Extraction of timber products is an important economic pursuit, but can have adverse effects on wildlife if not implemented wisely and responsibly. Over the last century, species composition and structure of New Mexico's forests have been altered by the combined effects of commercial logging, fire suppression, and improper grazing practices (US Forest Service 1993, Covington and Moore 1994). Logging practices in New Mexico and the Southwest have gone through differing management phases. In the late 1800s and early 1900s relatively indiscriminate cutting practices occurred (deBuys 1985), followed by selective logging in the mid-1900s, and even-aged timber stand management during the 1960s through 1980s (Bogan et al. 1998). Extensive road networks were developed within the forests to allow easy timber removal (Allen 1989).

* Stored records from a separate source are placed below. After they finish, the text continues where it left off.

@[simp] theorem foldl_unit {β : Type} (f : State → β → State) (h : ∀ s a, Keeps State.unit s (f s a)) (l : List β) (s : State) :
    (l.foldl f s).unit = s.unit := foldl_keeps State.unit f h l s

@[simp] theorem foldl_snd_unit {β γ : Type} (f : γ × State → β → γ × State) (h : ∀ s a, Keeps State.unit s.2 (f s a).2) (l : List β)
    (s : γ × State) : (l.foldl f s).2.unit = s.2.unit := foldl_snd_keeps State.unit f h l s

@[simp] theorem foldl_fst_unit {β γ : Type} (f : State × γ → β → State × γ) (h : ∀ s a, Keeps State.unit s.1 (f s a).1) (l : List β)
    (s : State × γ) : (l.foldl f s).1.unit = s.1.unit := foldl_fst_keeps State.unit f h l s

@[simp] theorem ite_plan (c : Prop) [Decidable c] (a b : State) : (if c then a else b).plan = if c then a.plan else b.plan := by
  split <;> rfl

@[simp] theorem foldl_plan {β : Type} (f : State → β → State) (h : ∀ s a, Keeps State.plan s (f s a)) (l : List β) (s : State) :
    (l.foldl f s).plan = s.plan := foldl_keeps State.plan f h l s

@[simp] theorem foldl_snd_plan {β γ : Type} (f : γ × State → β → γ × State) (h : ∀ s a, Keeps State.plan s.2 (f s a).2) (l : List β)
    (s : γ × State) : (l.foldl f s).2.plan = s.2.plan := foldl_snd_keeps State.plan f h l s

@[simp] theorem foldl_fst_plan {β γ : Type} (f : State × γ → β → State × γ) (h : ∀ s a, Keeps State.plan s.1 (f s a).1) (l : List β)
    (s : State × γ) : (l.foldl f s).1.plan = s.1.plan := foldl_fst_keeps State.plan f h l s

@[simp] theorem ite_time (c : Prop) [Decidable c] (a b : State) : (if c then a else b).time = if c then a.time else b.time := by
  split <;> rfl

@[simp] theorem foldl_time {β : Type} (f : State → β → State) (h : ∀ s a, Keeps State.time s (f s a)) (l : List β) (s : State) :
    (l.foldl f s).time = s.time := foldl_keeps State.time f h l s

@[simp] theorem foldl_snd_time {β γ : Type} (f : γ × State → β → γ × State) (h : ∀ s a, Keeps State.time s.2 (f s a).2) (l : List β)
    (s : γ × State) : (l.foldl f s).2.time = s.2.time := foldl_snd_keeps State.time f h l s

@[simp] theorem foldl_fst_time {β γ : Type} (f : State × γ → β → State × γ) (h : ∀ s a, Keeps State.time s.1 (f s a).1) (l : List β)
    (s : State × γ) : (l.foldl f s).1.time = s.1.time := foldl_fst_keeps State.time f h l s

@[simp] theorem ite_acts (c : Prop) [Decidable c] (a b : State) : (if c then a else b).acts = if c then a.acts else b.acts := by
  split <;> rfl

@[simp] theorem foldl_acts {β : Type} (f : State → β → State) (h : ∀ s a, Keeps State.acts s (f s a)) (l : List β) (s : State) :
    (l.foldl f s).acts = s.acts := foldl_keeps State.acts f h l s

@[simp] theorem foldl_snd_acts {β γ : Type} (f : γ × State → β → γ × State) (h : ∀ s a, Keeps State.acts s.2 (f s a).2) (l : List β)
    (s : γ × State) : (l.foldl f s).2.acts = s.2.acts := foldl_snd_keeps State.acts f h l s

@[simp] theorem foldl_fst_acts {β γ : Type} (f : State × γ → β → State × γ) (h : ∀ s a, Keeps State.acts s.1 (f s a).1) (l : List β)
    (s : State × γ) : (l.foldl f s).1.acts = s.1.acts := foldl_fst_keeps State.acts f h l s

@[simp] theorem ite_fab (c : Prop) [Decidable c] (a b : State) : (if c then a else b).fab = if c then a.fab else b.fab := by
  split <;> rfl

@[simp] theorem foldl_fab {β : Type} (f : State → β → State) (h : ∀ s a, Keeps State.fab s (f s a)) (l : List β) (s : State) :
    (l.foldl f s).fab = s.fab := foldl_keeps State.fab f h l s
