@[simp] theorem State.adoptWall_frame (s : State) :
    (State.adoptWall s).pending = s.pending ∧ (State.adoptWall s).freeIdx = s.freeIdx ∧ (State.adoptWall s).out = s.out ∧
    (State.adoptWall s).dev = s.dev ∧ (State.adoptWall s).pwr = s.pwr ∧ (State.adoptWall s).geo = s.geo ∧
    (State.adoptWall s).mem = s.mem ∧ (State.adoptWall s).lineErr = s.lineErr ∧ (State.adoptWall s).pte = s.pte ∧
    (State.adoptWall s).shadowNext = s.shadowNext ∧ (State.adoptWall s).heldWrites = s.heldWrites ∧
    (State.adoptWall s).unit = s.unit ∧ (State.adoptWall s).plan = s.plan ∧ (State.adoptWall s).acts = s.acts ∧
    (State.adoptWall s).fab = s.fab ∧ (State.adoptWall s).flt = s.flt ∧ (State.adoptWall s).ck = s.ck ∧
    (State.adoptWall s).host = s.host ∧ (State.adoptWall s).cnt = s.cnt := by
  simp [State.adoptWall]

@[simp] theorem State.noteSync_frame (s : State) (port : Nat) (m : TimeMsg) (off : Int) :
    (State.noteSync s port m off).pending = s.pending ∧ (State.noteSync s port m off).freeIdx = s.freeIdx ∧
    (State.noteSync s port m off).out = s.out ∧ (State.noteSync s port m off).dev = s.dev ∧
    (State.noteSync s port m off).pwr = s.pwr ∧ (State.noteSync s port m off).geo = s.geo ∧
    (State.noteSync s port m off).mem = s.mem ∧ (State.noteSync s port m off).lineErr = s.lineErr ∧
    (State.noteSync s port m off).pte = s.pte ∧ (State.noteSync s port m off).shadowNext = s.shadowNext ∧
    (State.noteSync s port m off).heldWrites = s.heldWrites ∧ (State.noteSync s port m off).unit = s.unit ∧
    (State.noteSync s port m off).plan = s.plan ∧ (State.noteSync s port m off).acts = s.acts ∧
    (State.noteSync s port m off).fab = s.fab ∧ (State.noteSync s port m off).flt = s.flt ∧
    (State.noteSync s port m off).ck = s.ck ∧ (State.noteSync s port m off).host = s.host := by
  simp [State.noteSync]

@[simp] theorem State.holdMax_frame (s : State) (n : Nat) :
    (State.holdMax s n).pending = s.pending ∧ (State.holdMax s n).freeIdx = s.freeIdx ∧ (State.holdMax s n).out = s.out ∧
    (State.holdMax s n).dev = s.dev ∧ (State.holdMax s n).pwr = s.pwr ∧ (State.holdMax s n).geo = s.geo ∧
    (State.holdMax s n).mem = s.mem ∧ (State.holdMax s n).lineErr = s.lineErr ∧ (State.holdMax s n).pte = s.pte ∧
    (State.holdMax s n).shadowNext = s.shadowNext ∧ (State.holdMax s n).heldWrites = s.heldWrites ∧
    (State.holdMax s n).unit = s.unit ∧ (State.holdMax s n).plan = s.plan ∧ (State.holdMax s n).time = s.time ∧
    (State.holdMax s n).acts = s.acts ∧ (State.holdMax s n).fab = s.fab ∧ (State.holdMax s n).flt = s.flt ∧
    (State.holdMax s n).ck = s.ck ∧ (State.holdMax s n).host = s.host ∧ (State.holdMax s n).trust = s.trust := by
  simp [State.holdMax]

@[simp] theorem State.holdoverEnds_frame (s : State) :
    (State.holdoverEnds s).pending = s.pending ∧ (State.holdoverEnds s).freeIdx = s.freeIdx ∧ (State.holdoverEnds s).out = s.out ∧
    (State.holdoverEnds s).dev = s.dev ∧ (State.holdoverEnds s).pwr = s.pwr ∧ (State.holdoverEnds s).geo = s.geo ∧
    (State.holdoverEnds s).mem = s.mem ∧ (State.holdoverEnds s).lineErr = s.lineErr ∧ (State.holdoverEnds s).pte = s.pte ∧
    (State.holdoverEnds s).shadowNext = s.shadowNext ∧ (State.holdoverEnds s).heldWrites = s.heldWrites ∧
    (State.holdoverEnds s).unit = s.unit ∧ (State.holdoverEnds s).plan = s.plan ∧ (State.holdoverEnds s).time = s.time ∧
    (State.holdoverEnds s).acts = s.acts ∧ (State.holdoverEnds s).fab = s.fab ∧ (State.holdoverEnds s).flt = s.flt ∧
    (State.holdoverEnds s).ck = s.ck ∧ (State.holdoverEnds s).host = s.host ∧ (State.holdoverEnds s).trust = s.trust := by
  simp [State.holdoverEnds]

@[simp] theorem State.acceptSync_frame (s : State) (port : Nat) (m : TimeMsg) (frac : Nat) :
    (State.acceptSync s port m frac).pending = s.pending ∧ (State.acceptSync s port m frac).freeIdx = s.freeIdx ∧
    (State.acceptSync s port m frac).out = s.out ∧ (State.acceptSync s port m frac).dev = s.dev ∧
    (State.acceptSync s port m frac).pwr = s.pwr ∧ (State.acceptSync s port m frac).geo = s.geo ∧
    (State.acceptSync s port m frac).mem = s.mem ∧ (State.acceptSync s port m frac).lineErr = s.lineErr ∧
    (State.acceptSync s port m frac).pte = s.pte ∧ (State.acceptSync s port m frac).shadowNext = s.shadowNext ∧
    (State.acceptSync s port m frac).heldWrites = s.heldWrites ∧ (State.acceptSync s port m frac).unit = s.unit ∧
    (State.acceptSync s port m frac).plan = s.plan ∧ (State.acceptSync s port m frac).acts = s.acts ∧
    (State.acceptSync s port m frac).fab = s.fab ∧ (State.acceptSync s port m frac).ck = s.ck ∧
    (State.acceptSync s port m frac).host = s.host := by
  unfold State.acceptSync; dsimp only; split <;> simp

@[simp] theorem State.setStream_frame (s : State) (u : Nat) (t : Stream) :
    (State.setStream s u t).pending = s.pending ∧ (State.setStream s u t).freeIdx = s.freeIdx ∧
    (State.setStream s u t).out = s.out ∧ (State.setStream s u t).dev = s.dev ∧ (State.setStream s u t).pwr = s.pwr ∧
    (State.setStream s u t).geo = s.geo ∧ (State.setStream s u t).mem = s.mem ∧ (State.setStream s u t).lineErr = s.lineErr ∧
    (State.setStream s u t).pte = s.pte ∧ (State.setStream s u t).shadowNext = s.shadowNext ∧
    (State.setStream s u t).heldWrites = s.heldWrites ∧ (State.setStream s u t).plan = s.plan ∧
    (State.setStream s u t).time = s.time ∧ (State.setStream s u t).acts = s.acts ∧ (State.setStream s u t).fab = s.fab ∧
    (State.setStream s u t).flt = s.flt ∧ (State.setStream s u t).ck = s.ck ∧ (State.setStream s u t).host = s.host ∧
    (State.setStream s u t).trust = s.trust ∧ (State.setStream s u t).cnt = s.cnt := by
  simp [State.setStream]

@[simp] theorem State.setLast_frame (s : State) (u : Nat) (g : InFlight → InFlight) :
    (State.setLast s u g).pending = s.pending ∧ (State.setLast s u g).freeIdx = s.freeIdx ∧ (State.setLast s u g).out = s.out ∧
    (State.setLast s u g).dev = s.dev ∧ (State.setLast s u g).pwr = s.pwr ∧ (State.setLast s u g).geo = s.geo ∧
    (State.setLast s u g).mem = s.mem ∧ (State.setLast s u g).lineErr = s.lineErr ∧ (State.setLast s u g).pte = s.pte ∧
    (State.setLast s u g).shadowNext = s.shadowNext ∧ (State.setLast s u g).heldWrites = s.heldWrites ∧
    (State.setLast s u g).plan = s.plan ∧ (State.setLast s u g).time = s.time ∧ (State.setLast s u g).acts = s.acts ∧
    (State.setLast s u g).fab = s.fab ∧ (State.setLast s u g).flt = s.flt ∧ (State.setLast s u g).ck = s.ck ∧
    (State.setLast s u g).host = s.host ∧ (State.setLast s u g).trust = s.trust ∧ (State.setLast s u g).cnt = s.cnt := by
  unfold State.setLast; dsimp only; split <;> simp

@[simp] theorem State.becomeRooster_frame (s : State) :
    (State.becomeRooster s).pending = s.pending ∧ (State.becomeRooster s).freeIdx = s.freeIdx ∧
    (State.becomeRooster s).out = s.out ∧ (State.becomeRooster s).dev = s.dev ∧ (State.becomeRooster s).pwr = s.pwr ∧
    (State.becomeRooster s).geo = s.geo ∧ (State.becomeRooster s).mem = s.mem ∧ (State.becomeRooster s).lineErr = s.lineErr ∧
    (State.becomeRooster s).pte = s.pte ∧ (State.becomeRooster s).shadowNext = s.shadowNext ∧
    (State.becomeRooster s).heldWrites = s.heldWrites ∧ (State.becomeRooster s).unit = s.unit ∧
    (State.becomeRooster s).plan = s.plan ∧ (State.becomeRooster s).acts = s.acts ∧ (State.becomeRooster s).fab = s.fab ∧
    (State.becomeRooster s).flt = s.flt ∧ (State.becomeRooster s).ck = s.ck ∧ (State.becomeRooster s).host = s.host ∧
    (State.becomeRooster s).trust = s.trust := by
  simp [State.becomeRooster]

@[simp] theorem State.harvest_frame (s : State) (i : Nat) :
    (State.harvest s i).pending = s.pending ∧ (State.harvest s i).out = s.out ∧ (State.harvest s i).dev = s.dev ∧
    (State.harvest s i).pwr = s.pwr ∧ (State.harvest s i).mem = s.mem ∧ (State.harvest s i).shadowNext = s.shadowNext ∧
    (State.harvest s i).heldWrites = s.heldWrites ∧ (State.harvest s i).unit = s.unit ∧ (State.harvest s i).time = s.time ∧
    (State.harvest s i).fab = s.fab ∧ (State.harvest s i).ck = s.ck ∧ (State.harvest s i).host = s.host := by
  unfold State.harvest; dsimp only; (repeat' split) <;> simp

@[simp] theorem State.retire_frame (s : State) (i : Nat) :
    (State.retire s i).pending = s.pending ∧ (State.retire s i).out = s.out ∧ (State.retire s i).dev = s.dev ∧
    (State.retire s i).pwr = s.pwr ∧ (State.retire s i).unit = s.unit ∧ (State.retire s i).time = s.time ∧
    (State.retire s i).fab = s.fab ∧ (State.retire s i).ck = s.ck ∧ (State.retire s i).host = s.host := by
  simp [State.retire]

@[simp] theorem State.kvTakeN_frame (s : State) (n : Nat) :
    (State.kvTakeN s n).2.pending = s.pending ∧ (State.kvTakeN s n).2.freeIdx = s.freeIdx ∧ (State.kvTakeN s n).2.out = s.out ∧
    (State.kvTakeN s n).2.dev = s.dev ∧ (State.kvTakeN s n).2.pwr = s.pwr ∧ (State.kvTakeN s n).2.geo = s.geo ∧
    (State.kvTakeN s n).2.mem = s.mem ∧ (State.kvTakeN s n).2.lineErr = s.lineErr ∧ (State.kvTakeN s n).2.pte = s.pte ∧
    (State.kvTakeN s n).2.shadowNext = s.shadowNext ∧ (State.kvTakeN s n).2.heldWrites = s.heldWrites ∧
    (State.kvTakeN s n).2.unit = s.unit ∧ (State.kvTakeN s n).2.plan = s.plan ∧ (State.kvTakeN s n).2.time = s.time ∧
    (State.kvTakeN s n).2.fab = s.fab ∧ (State.kvTakeN s n).2.flt = s.flt ∧ (State.kvTakeN s n).2.ck = s.ck ∧
    (State.kvTakeN s n).2.host = s.host ∧ (State.kvTakeN s n).2.trust = s.trust ∧ (State.kvTakeN s n).2.cnt = s.cnt := by
  simp [State.kvTakeN]
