@[simp] theorem State.noteLate_frame (s : State) (p : Nat) (d : Nat) (c : LinkCmd) :
    (State.noteLate s p d c).pending = s.pending ∧ (State.noteLate s p d c).freeIdx = s.freeIdx ∧
    (State.noteLate s p d c).out = s.out ∧ (State.noteLate s p d c).dev = s.dev ∧ (State.noteLate s p d c).pwr = s.pwr ∧
    (State.noteLate s p d c).geo = s.geo ∧ (State.noteLate s p d c).mem = s.mem ∧ (State.noteLate s p d c).lineErr = s.lineErr ∧
    (State.noteLate s p d c).pte = s.pte ∧ (State.noteLate s p d c).shadowNext = s.shadowNext ∧
    (State.noteLate s p d c).heldWrites = s.heldWrites ∧ (State.noteLate s p d c).unit = s.unit ∧
    (State.noteLate s p d c).time = s.time ∧ (State.noteLate s p d c).acts = s.acts ∧ (State.noteLate s p d c).fab = s.fab ∧
    (State.noteLate s p d c).flt = s.flt ∧ (State.noteLate s p d c).ck = s.ck ∧ (State.noteLate s p d c).host = s.host ∧
    (State.noteLate s p d c).trust = s.trust ∧ (State.noteLate s p d c).cnt = s.cnt := by
  simp [State.noteLate]

@[simp] theorem State.passOn_frame (s : State) (w : Nat) (m : LinkMsg) :
    (State.passOn s w m).pending = s.pending ∧ (State.passOn s w m).freeIdx = s.freeIdx ∧ (State.passOn s w m).dev = s.dev ∧
    (State.passOn s w m).pwr = s.pwr ∧ (State.passOn s w m).geo = s.geo ∧ (State.passOn s w m).mem = s.mem ∧
    (State.passOn s w m).lineErr = s.lineErr ∧ (State.passOn s w m).pte = s.pte ∧ (State.passOn s w m).shadowNext = s.shadowNext ∧
    (State.passOn s w m).heldWrites = s.heldWrites ∧ (State.passOn s w m).unit = s.unit ∧ (State.passOn s w m).plan = s.plan ∧
    (State.passOn s w m).time = s.time ∧ (State.passOn s w m).acts = s.acts ∧ (State.passOn s w m).flt = s.flt ∧
    (State.passOn s w m).ck = s.ck ∧ (State.passOn s w m).host = s.host ∧ (State.passOn s w m).trust = s.trust := by
  simp [State.passOn]

@[simp] theorem State.passExpert_frame (s : State) (w : Nat) (lane : Nat) (src : Nat) (data : List Byte) :
    (State.passExpert s w lane src data).pending = s.pending ∧ (State.passExpert s w lane src data).freeIdx = s.freeIdx ∧
    (State.passExpert s w lane src data).dev = s.dev ∧ (State.passExpert s w lane src data).pwr = s.pwr ∧
    (State.passExpert s w lane src data).geo = s.geo ∧ (State.passExpert s w lane src data).mem = s.mem ∧
    (State.passExpert s w lane src data).lineErr = s.lineErr ∧ (State.passExpert s w lane src data).pte = s.pte ∧
    (State.passExpert s w lane src data).shadowNext = s.shadowNext ∧
    (State.passExpert s w lane src data).heldWrites = s.heldWrites ∧ (State.passExpert s w lane src data).unit = s.unit ∧
    (State.passExpert s w lane src data).plan = s.plan ∧ (State.passExpert s w lane src data).time = s.time ∧
    (State.passExpert s w lane src data).acts = s.acts ∧ (State.passExpert s w lane src data).flt = s.flt ∧
    (State.passExpert s w lane src data).ck = s.ck ∧ (State.passExpert s w lane src data).host = s.host ∧
    (State.passExpert s w lane src data).trust = s.trust := by
  simp [State.passExpert]

@[simp] theorem State.powerOffSite_frame (s : State) (pos : Nat) :
    (State.powerOffSite s pos).pending = s.pending ∧ (State.powerOffSite s pos).freeIdx = s.freeIdx ∧
    (State.powerOffSite s pos).out = s.out ∧ (State.powerOffSite s pos).dev = s.dev ∧ (State.powerOffSite s pos).pwr = s.pwr ∧
    (State.powerOffSite s pos).mem = s.mem ∧ (State.powerOffSite s pos).lineErr = s.lineErr ∧
    (State.powerOffSite s pos).pte = s.pte ∧ (State.powerOffSite s pos).shadowNext = s.shadowNext ∧
    (State.powerOffSite s pos).heldWrites = s.heldWrites ∧ (State.powerOffSite s pos).unit = s.unit ∧
    (State.powerOffSite s pos).plan = s.plan ∧ (State.powerOffSite s pos).time = s.time ∧
    (State.powerOffSite s pos).acts = s.acts ∧ (State.powerOffSite s pos).fab = s.fab ∧ (State.powerOffSite s pos).flt = s.flt ∧
    (State.powerOffSite s pos).ck = s.ck ∧ (State.powerOffSite s pos).host = s.host ∧ (State.powerOffSite s pos).trust = s.trust ∧
    (State.powerOffSite s pos).cnt = s.cnt := by
  simp [State.powerOffSite]

@[simp] theorem State.putGrec_frame (s : State) (g : Nat) (c : UpdCmd) (k : GroupScalars) :
    (State.putGrec s g c k).pending = s.pending ∧ (State.putGrec s g c k).freeIdx = s.freeIdx ∧
    (State.putGrec s g c k).out = s.out ∧ (State.putGrec s g c k).dev = s.dev ∧ (State.putGrec s g c k).pwr = s.pwr ∧
    (State.putGrec s g c k).geo = s.geo ∧ (State.putGrec s g c k).lineErr = s.lineErr ∧ (State.putGrec s g c k).pte = s.pte ∧
    (State.putGrec s g c k).shadowNext = s.shadowNext ∧ (State.putGrec s g c k).heldWrites = s.heldWrites ∧
    (State.putGrec s g c k).unit = s.unit ∧ (State.putGrec s g c k).plan = s.plan ∧ (State.putGrec s g c k).time = s.time ∧
    (State.putGrec s g c k).acts = s.acts ∧ (State.putGrec s g c k).fab = s.fab ∧ (State.putGrec s g c k).flt = s.flt ∧
    (State.putGrec s g c k).ck = s.ck ∧ (State.putGrec s g c k).host = s.host ∧ (State.putGrec s g c k).trust = s.trust ∧
    (State.putGrec s g c k).cnt = s.cnt := by
  simp [State.putGrec]

@[simp] theorem State.recvAnswer_frame (s : State) (link : Nat) (data : List Byte) :
    (State.recvAnswer s link data).pending = s.pending ∧ (State.recvAnswer s link data).out = s.out ∧
    (State.recvAnswer s link data).dev = s.dev ∧ (State.recvAnswer s link data).pwr = s.pwr ∧
    (State.recvAnswer s link data).unit = s.unit ∧ (State.recvAnswer s link data).time = s.time ∧
    (State.recvAnswer s link data).acts = s.acts ∧ (State.recvAnswer s link data).fab = s.fab ∧
    (State.recvAnswer s link data).ck = s.ck ∧ (State.recvAnswer s link data).host = s.host := by
  unfold State.recvAnswer; dsimp only; (repeat' split) <;> simp

@[simp] theorem State.replay_frame (s : State) (p : Nat) :
    (State.replay s p).pending = s.pending ∧ (State.replay s p).freeIdx = s.freeIdx ∧ (State.replay s p).dev = s.dev ∧
    (State.replay s p).pwr = s.pwr ∧ (State.replay s p).geo = s.geo ∧ (State.replay s p).mem = s.mem ∧
    (State.replay s p).lineErr = s.lineErr ∧ (State.replay s p).pte = s.pte ∧ (State.replay s p).shadowNext = s.shadowNext ∧
    (State.replay s p).heldWrites = s.heldWrites ∧ (State.replay s p).unit = s.unit ∧ (State.replay s p).plan = s.plan ∧
    (State.replay s p).time = s.time ∧ (State.replay s p).acts = s.acts ∧ (State.replay s p).fab = s.fab ∧
    (State.replay s p).flt = s.flt ∧ (State.replay s p).ck = s.ck ∧ (State.replay s p).host = s.host ∧
    (State.replay s p).trust = s.trust ∧ (State.replay s p).cnt = s.cnt := by
  simp [State.replay]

Earlier logging practices tended to remove larger, older trees. More recently, logging techniques have moved toward more selective, uneven-aged silvicultural practices. Timber harvests from public forests have declined in recent years (Bogan et al. 1998). Some emphasis has been placed on federal endangered species habitat and ecosystem management. This has come about primarily through legal actions advanced under the Endangered Species Act, National Forest Management Act, and National Environmental Policy Act. Relatively recent Forest Service Region 3 directives require the maintenance of at least some old-growth forests for SGCN, such as the northern goshawk (Accipiter gentilis) and Mexican spotted owl (Strix occidentalis lucida). Fuel reduction is a focus of current forest management efforts, with millions of dollars directed at thinning understory trees and the reintroduction of prescribed fires to reduce the potential for widespread catastrophic wildfires (Bogan et al. 1998). Indications are that 50% of the allocated monies will be expended on protecting human structures and neighborhoods in the wildland urban interface areas.
Fuel Wood Collection
Fuel wood collection has reduced the abundance of large diameter snags and dead-and-down logs. Large diameter snags function as important nesting structures for cavity-nesting birds (Thomas et al. 1979, Hejl 1994) and as roost sites for bat species (Bogan et al. 1998). Dead-and-down logs provide important wildlife habitat and ecosystem functions. Legal and illegal roads created for access to fuel wood can further fragment forests and woodlands and adversely affect important habitats, such as wetlands and meadows, by transporting non-native organisms and draining wetlands. Fuel wood collection may also introduce disturbances from noise, off-road vehicle use, or accidental fire ignition.